[Records]
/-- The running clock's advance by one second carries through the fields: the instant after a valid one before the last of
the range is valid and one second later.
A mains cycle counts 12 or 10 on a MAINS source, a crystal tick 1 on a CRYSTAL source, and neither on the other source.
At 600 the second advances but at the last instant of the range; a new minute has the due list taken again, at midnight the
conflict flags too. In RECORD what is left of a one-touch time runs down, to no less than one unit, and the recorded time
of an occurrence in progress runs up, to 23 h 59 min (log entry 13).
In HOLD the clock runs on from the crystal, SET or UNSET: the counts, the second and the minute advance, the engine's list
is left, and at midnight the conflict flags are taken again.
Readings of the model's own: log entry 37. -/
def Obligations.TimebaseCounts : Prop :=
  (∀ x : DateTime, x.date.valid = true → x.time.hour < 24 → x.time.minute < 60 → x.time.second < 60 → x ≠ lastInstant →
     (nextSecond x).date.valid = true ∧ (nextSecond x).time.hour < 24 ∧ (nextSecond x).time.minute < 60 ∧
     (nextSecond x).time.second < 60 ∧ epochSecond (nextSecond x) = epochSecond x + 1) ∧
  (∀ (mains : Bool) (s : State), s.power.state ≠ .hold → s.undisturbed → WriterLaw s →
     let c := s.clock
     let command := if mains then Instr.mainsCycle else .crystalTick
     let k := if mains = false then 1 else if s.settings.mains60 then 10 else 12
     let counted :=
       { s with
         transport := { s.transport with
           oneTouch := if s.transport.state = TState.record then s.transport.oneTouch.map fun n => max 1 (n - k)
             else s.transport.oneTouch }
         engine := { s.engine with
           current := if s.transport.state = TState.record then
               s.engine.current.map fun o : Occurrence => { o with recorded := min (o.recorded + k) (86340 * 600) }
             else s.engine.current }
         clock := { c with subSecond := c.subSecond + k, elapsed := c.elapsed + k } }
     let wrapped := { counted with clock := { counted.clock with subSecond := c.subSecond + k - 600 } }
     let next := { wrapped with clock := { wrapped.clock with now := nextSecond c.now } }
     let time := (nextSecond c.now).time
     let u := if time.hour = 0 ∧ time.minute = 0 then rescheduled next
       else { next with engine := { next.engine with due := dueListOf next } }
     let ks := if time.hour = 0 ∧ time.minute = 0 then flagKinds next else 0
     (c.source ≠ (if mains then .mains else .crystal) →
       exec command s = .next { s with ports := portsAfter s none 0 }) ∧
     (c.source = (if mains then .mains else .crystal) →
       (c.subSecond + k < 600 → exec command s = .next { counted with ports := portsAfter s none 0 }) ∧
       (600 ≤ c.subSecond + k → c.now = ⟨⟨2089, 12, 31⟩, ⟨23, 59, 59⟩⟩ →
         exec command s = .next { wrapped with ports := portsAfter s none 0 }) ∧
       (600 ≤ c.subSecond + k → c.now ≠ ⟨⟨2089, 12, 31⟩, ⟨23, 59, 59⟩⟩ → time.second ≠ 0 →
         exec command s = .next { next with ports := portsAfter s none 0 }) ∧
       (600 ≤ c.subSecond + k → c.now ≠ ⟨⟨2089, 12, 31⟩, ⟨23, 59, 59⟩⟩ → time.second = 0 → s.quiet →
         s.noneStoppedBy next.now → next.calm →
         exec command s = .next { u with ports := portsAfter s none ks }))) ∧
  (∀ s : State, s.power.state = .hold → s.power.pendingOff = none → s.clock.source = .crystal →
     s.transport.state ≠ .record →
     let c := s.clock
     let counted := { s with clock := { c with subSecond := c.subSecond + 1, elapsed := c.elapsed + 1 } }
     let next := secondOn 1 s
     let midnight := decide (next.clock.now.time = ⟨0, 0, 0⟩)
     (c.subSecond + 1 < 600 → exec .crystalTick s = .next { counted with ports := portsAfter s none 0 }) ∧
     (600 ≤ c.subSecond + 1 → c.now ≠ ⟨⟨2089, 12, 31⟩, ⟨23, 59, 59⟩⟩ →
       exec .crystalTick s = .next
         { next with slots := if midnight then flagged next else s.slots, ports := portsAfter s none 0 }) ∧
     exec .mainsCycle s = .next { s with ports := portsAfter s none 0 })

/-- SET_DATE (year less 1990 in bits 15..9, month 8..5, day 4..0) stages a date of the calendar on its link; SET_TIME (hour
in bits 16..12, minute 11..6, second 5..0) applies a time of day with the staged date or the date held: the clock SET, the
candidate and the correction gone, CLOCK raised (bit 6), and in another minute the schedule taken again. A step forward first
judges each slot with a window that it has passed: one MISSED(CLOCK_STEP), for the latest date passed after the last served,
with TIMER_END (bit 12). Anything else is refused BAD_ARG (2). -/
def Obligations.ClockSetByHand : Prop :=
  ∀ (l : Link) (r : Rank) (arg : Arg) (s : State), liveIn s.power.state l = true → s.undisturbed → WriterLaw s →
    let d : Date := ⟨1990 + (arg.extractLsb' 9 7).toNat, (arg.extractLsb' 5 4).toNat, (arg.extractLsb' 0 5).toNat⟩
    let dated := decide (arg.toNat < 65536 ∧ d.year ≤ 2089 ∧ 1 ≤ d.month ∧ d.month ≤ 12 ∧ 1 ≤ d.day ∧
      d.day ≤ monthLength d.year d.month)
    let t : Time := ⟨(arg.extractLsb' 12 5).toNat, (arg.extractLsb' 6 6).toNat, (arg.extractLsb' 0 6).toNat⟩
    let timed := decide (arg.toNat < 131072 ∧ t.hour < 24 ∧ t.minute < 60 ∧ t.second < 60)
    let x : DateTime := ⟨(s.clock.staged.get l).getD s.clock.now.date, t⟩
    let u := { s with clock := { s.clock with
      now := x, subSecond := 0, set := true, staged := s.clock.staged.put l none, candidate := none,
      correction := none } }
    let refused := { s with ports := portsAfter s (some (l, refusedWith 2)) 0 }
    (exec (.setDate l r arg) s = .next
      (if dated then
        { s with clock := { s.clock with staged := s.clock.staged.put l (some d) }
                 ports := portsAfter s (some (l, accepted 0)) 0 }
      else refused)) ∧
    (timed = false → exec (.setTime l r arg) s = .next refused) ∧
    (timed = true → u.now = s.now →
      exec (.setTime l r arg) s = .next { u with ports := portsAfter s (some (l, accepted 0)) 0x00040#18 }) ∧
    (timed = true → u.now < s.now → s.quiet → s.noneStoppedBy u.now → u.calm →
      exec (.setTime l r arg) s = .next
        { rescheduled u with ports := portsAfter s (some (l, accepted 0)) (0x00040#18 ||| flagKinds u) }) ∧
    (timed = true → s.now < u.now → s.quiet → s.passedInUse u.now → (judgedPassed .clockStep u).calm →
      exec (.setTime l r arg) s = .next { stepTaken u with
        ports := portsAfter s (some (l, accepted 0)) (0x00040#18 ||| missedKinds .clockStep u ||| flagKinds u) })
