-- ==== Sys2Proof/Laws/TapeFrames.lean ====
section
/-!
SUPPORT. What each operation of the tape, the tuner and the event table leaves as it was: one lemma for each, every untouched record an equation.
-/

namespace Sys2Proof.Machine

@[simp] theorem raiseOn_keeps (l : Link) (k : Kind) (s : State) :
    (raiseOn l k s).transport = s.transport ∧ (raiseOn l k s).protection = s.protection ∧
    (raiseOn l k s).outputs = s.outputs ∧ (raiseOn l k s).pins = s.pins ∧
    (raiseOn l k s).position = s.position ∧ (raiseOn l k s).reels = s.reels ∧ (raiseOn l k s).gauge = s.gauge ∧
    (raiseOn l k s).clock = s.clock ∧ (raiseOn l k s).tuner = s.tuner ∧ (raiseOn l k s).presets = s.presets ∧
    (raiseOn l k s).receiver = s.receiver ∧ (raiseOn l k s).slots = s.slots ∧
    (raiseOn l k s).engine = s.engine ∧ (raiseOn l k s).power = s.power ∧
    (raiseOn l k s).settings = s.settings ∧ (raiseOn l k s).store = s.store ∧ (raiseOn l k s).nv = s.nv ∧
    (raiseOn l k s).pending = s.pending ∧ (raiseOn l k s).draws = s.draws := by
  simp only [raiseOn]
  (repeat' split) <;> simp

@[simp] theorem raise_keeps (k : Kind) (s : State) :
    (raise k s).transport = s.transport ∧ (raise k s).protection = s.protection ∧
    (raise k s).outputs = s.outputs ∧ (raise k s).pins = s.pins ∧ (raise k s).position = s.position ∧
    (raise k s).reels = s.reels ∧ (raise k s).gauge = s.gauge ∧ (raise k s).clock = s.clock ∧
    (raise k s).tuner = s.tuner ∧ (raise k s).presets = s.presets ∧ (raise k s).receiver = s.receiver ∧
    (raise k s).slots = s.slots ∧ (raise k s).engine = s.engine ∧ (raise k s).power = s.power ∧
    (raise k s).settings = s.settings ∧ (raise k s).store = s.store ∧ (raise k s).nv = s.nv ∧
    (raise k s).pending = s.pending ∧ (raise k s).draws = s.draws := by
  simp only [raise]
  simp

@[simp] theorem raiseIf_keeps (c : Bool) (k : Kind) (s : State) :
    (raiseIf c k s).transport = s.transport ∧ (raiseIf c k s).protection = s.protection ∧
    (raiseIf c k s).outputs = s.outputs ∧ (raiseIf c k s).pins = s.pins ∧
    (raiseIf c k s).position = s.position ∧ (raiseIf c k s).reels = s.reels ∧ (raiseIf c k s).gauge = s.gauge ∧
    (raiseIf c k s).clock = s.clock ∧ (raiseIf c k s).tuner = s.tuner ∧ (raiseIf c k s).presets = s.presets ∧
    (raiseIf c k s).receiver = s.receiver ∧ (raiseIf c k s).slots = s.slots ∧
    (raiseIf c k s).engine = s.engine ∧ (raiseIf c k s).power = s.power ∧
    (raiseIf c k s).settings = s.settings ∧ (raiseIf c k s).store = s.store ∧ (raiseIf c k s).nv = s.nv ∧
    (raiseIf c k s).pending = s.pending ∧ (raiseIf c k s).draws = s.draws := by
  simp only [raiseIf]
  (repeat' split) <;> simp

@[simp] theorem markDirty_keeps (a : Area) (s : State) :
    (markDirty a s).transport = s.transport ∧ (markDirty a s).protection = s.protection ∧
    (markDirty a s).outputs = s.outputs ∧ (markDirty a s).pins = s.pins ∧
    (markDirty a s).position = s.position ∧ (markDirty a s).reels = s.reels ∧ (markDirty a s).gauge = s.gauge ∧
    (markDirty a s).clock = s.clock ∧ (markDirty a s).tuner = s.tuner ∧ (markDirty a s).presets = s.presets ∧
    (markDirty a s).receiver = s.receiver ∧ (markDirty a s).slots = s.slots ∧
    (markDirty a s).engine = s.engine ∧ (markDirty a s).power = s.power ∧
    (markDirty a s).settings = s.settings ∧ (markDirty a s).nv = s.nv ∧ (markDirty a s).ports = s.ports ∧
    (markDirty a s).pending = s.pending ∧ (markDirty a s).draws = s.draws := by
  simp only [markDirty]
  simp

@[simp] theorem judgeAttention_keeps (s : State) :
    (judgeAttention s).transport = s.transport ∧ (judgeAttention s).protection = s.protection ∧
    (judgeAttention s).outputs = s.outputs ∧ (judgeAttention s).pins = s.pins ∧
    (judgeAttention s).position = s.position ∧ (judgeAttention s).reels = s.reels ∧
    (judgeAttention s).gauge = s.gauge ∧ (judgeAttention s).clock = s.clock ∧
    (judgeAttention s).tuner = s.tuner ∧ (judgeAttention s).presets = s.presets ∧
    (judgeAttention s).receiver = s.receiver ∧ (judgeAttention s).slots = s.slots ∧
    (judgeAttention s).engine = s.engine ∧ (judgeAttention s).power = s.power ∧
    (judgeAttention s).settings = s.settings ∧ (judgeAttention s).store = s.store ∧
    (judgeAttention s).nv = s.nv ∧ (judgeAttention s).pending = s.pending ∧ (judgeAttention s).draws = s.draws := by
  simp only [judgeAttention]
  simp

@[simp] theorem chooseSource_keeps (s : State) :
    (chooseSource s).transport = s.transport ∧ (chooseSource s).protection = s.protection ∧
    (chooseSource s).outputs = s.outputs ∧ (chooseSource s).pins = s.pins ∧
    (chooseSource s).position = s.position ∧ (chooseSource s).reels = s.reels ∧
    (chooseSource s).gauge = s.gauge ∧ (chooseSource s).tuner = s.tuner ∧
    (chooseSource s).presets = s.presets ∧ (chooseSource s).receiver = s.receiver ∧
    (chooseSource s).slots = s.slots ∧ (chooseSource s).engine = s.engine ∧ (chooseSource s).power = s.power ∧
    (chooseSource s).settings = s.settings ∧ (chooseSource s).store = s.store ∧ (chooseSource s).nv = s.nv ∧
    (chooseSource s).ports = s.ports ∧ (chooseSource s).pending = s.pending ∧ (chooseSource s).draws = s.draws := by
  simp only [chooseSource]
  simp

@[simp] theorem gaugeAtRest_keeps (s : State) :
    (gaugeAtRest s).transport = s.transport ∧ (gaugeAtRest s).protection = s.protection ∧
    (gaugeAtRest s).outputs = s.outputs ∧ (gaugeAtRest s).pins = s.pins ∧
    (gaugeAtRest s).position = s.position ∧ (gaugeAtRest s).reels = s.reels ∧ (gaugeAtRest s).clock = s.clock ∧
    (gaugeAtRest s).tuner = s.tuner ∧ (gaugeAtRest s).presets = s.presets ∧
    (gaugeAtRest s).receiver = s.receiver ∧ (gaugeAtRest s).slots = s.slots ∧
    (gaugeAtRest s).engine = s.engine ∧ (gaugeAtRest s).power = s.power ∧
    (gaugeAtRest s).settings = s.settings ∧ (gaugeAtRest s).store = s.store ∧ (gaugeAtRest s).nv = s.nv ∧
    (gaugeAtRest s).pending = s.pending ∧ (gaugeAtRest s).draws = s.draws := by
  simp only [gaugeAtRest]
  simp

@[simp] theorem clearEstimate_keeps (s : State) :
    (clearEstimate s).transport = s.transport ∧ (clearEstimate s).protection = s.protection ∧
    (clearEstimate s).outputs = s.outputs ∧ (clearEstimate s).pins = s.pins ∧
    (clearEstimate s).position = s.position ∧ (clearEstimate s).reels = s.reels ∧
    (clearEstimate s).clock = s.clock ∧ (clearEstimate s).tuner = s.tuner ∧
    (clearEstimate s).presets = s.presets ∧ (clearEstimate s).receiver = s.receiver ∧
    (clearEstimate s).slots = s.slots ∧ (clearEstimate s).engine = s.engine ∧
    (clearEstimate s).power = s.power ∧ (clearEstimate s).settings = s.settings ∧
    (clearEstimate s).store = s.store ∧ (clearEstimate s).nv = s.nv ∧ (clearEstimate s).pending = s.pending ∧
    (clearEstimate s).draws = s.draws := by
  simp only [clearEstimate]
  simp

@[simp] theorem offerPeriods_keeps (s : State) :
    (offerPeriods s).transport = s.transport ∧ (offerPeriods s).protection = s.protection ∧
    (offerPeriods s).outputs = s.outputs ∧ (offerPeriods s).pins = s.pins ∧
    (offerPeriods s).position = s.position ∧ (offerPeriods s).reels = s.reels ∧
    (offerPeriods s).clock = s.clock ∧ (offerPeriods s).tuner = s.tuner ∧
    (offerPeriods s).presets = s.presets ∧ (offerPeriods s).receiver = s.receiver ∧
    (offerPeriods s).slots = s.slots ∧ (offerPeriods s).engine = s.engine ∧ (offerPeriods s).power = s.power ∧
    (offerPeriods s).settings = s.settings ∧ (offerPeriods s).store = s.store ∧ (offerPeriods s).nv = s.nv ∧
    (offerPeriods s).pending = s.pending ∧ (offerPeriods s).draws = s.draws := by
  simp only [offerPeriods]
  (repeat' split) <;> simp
[/Records]
• What this task involves
Going back to the entries above, set down exactly the lines that begin at the one with "(raise k s).transport" and end at the one with "(markDirty a s).settings", both included, and nothing else.

• Solution to the problem
    (raise k s).transport = s.transport ∧ (raise k s).protection = s.protection ∧
    (raise k s).outputs = s.outputs ∧ (raise k s).pins = s.pins ∧ (raise k s).position = s.position ∧
    (raise k s).reels = s.reels ∧ (raise k s).gauge = s.gauge ∧ (raise k s).clock = s.clock ∧
    (raise k s).tuner = s.tuner ∧ (raise k s).presets = s.presets ∧ (raise k s).receiver = s.receiver ∧
    (raise k s).slots = s.slots ∧ (raise k s).engine = s.engine ∧ (raise k s).power = s.power ∧
    (raise k s).settings = s.settings ∧ (raise k s).store = s.store ∧ (raise k s).nv = s.nv ∧
    (raise k s).pending = s.pending ∧ (raise k s).draws = s.draws := by
  simp only [raise]
  simp

@[simp] theorem raiseIf_keeps (c : Bool) (k : Kind) (s : State) :
    (raiseIf c k s).transport = s.transport ∧ (raiseIf c k s).protection = s.protection ∧
    (raiseIf c k s).outputs = s.outputs ∧ (raiseIf c k s).pins = s.pins ∧
    (raiseIf c k s).position = s.position ∧ (raiseIf c k s).reels = s.reels ∧ (raiseIf c k s).gauge = s.gauge ∧
    (raiseIf c k s).clock = s.clock ∧ (raiseIf c k s).tuner = s.tuner ∧ (raiseIf c k s).presets = s.presets ∧
    (raiseIf c k s).receiver = s.receiver ∧ (raiseIf c k s).slots = s.slots ∧
    (raiseIf c k s).engine = s.engine ∧ (raiseIf c k s).power = s.power ∧
    (raiseIf c k s).settings = s.settings ∧ (raiseIf c k s).store = s.store ∧ (raiseIf c k s).nv = s.nv ∧
    (raiseIf c k s).pending = s.pending ∧ (raiseIf c k s).draws = s.draws := by
  simp only [raiseIf]
  (repeat' split) <;> simp

@[simp] theorem markDirty_keeps (a : Area) (s : State) :
    (markDirty a s).transport = s.transport ∧ (markDirty a s).protection = s.protection ∧
    (markDirty a s).outputs = s.outputs ∧ (markDirty a s).pins = s.pins ∧
    (markDirty a s).position = s.position ∧ (markDirty a s).reels = s.reels ∧ (markDirty a s).gauge = s.gauge ∧
    (markDirty a s).clock = s.clock ∧ (markDirty a s).tuner = s.tuner ∧ (markDirty a s).presets = s.presets ∧
    (markDirty a s).receiver = s.receiver ∧ (markDirty a s).slots = s.slots ∧
    (markDirty a s).engine = s.engine ∧ (markDirty a s).power = s.power ∧
    (markDirty a s).settings = s.settings ∧ (markDirty a s).nv = s.nv ∧ (markDirty a s).ports = s.ports ∧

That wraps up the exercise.